* **Assignment**
Your task is to filter the entries and copy every line containing the string "holder".

[Dataset extract]

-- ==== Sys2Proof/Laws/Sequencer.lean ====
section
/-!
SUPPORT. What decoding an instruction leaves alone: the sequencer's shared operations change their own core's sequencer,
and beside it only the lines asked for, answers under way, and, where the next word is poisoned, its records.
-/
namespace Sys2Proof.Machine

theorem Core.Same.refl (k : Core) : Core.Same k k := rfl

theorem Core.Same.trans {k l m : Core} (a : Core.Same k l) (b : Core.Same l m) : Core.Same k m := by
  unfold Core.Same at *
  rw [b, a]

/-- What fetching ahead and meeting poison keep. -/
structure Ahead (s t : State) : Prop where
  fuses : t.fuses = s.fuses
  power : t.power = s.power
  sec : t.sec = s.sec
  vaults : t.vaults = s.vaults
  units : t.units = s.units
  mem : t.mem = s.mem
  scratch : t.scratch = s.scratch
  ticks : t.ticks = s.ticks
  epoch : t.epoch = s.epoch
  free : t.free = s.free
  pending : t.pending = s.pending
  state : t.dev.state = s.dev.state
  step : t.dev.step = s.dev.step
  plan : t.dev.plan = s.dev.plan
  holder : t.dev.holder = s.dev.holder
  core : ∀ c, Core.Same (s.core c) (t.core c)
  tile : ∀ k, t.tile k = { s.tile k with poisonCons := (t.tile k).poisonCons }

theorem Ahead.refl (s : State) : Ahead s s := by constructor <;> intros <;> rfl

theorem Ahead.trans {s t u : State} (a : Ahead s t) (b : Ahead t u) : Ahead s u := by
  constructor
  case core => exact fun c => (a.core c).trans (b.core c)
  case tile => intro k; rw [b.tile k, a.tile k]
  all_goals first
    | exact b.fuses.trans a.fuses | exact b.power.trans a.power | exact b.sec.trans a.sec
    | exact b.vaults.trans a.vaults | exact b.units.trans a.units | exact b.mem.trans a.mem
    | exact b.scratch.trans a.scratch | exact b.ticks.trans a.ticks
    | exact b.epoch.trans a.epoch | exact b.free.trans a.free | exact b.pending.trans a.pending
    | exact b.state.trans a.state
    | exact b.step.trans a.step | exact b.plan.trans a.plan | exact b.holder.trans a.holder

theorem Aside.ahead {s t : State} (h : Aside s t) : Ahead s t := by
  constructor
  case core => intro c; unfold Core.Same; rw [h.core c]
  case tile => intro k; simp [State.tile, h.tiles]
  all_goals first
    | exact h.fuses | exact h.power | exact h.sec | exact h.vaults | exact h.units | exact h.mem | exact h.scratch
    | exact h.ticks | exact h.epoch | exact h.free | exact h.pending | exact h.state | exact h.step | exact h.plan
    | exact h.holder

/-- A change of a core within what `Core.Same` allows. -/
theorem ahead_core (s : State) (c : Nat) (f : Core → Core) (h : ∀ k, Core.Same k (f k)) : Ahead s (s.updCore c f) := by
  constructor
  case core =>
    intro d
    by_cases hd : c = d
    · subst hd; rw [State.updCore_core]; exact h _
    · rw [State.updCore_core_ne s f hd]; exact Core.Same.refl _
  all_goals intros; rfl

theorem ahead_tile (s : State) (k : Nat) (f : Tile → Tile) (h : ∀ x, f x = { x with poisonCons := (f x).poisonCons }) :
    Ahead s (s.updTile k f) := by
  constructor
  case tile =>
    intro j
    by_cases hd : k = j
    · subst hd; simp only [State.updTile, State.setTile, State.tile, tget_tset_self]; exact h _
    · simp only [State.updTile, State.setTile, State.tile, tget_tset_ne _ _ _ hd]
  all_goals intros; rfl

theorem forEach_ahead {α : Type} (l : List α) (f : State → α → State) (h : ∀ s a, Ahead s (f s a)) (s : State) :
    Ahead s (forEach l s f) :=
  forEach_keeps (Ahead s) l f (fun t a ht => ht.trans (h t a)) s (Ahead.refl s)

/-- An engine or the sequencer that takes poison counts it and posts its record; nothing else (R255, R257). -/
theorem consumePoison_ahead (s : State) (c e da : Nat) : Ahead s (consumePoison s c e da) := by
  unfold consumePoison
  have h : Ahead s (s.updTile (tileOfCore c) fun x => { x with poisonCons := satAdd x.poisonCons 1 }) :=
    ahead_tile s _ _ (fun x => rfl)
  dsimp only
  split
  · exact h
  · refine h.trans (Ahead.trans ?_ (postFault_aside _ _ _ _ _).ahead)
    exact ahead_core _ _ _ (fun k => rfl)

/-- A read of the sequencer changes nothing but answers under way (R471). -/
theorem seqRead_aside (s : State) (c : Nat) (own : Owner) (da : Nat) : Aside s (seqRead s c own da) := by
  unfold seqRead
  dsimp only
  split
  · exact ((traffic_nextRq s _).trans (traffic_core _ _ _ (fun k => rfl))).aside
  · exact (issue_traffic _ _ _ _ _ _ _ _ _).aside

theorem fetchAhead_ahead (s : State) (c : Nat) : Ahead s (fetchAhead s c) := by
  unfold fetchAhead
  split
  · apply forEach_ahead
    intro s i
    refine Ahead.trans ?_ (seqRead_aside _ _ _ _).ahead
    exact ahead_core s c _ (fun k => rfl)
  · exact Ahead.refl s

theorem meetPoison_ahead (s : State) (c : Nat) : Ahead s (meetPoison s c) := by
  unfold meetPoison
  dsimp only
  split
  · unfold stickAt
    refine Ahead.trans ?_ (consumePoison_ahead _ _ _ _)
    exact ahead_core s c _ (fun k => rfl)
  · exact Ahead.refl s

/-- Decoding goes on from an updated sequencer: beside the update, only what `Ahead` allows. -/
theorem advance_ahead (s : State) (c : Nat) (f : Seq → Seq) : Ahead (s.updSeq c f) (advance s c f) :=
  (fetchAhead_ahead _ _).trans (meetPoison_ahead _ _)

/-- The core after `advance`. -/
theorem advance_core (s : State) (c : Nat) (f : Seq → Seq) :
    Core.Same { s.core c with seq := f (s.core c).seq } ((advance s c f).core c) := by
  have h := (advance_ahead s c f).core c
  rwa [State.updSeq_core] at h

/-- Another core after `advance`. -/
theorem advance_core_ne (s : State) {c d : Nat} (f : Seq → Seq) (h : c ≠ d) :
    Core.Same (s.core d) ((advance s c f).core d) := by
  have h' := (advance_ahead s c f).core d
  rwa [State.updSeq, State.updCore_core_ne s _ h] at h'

[/Dataset extract]

* **Output for this exercise**
  holder : t.dev.holder = s.dev.holder
    | exact b.step.trans a.step | exact b.plan.trans a.plan | exact b.holder.trans a.holder
    | exact h.holder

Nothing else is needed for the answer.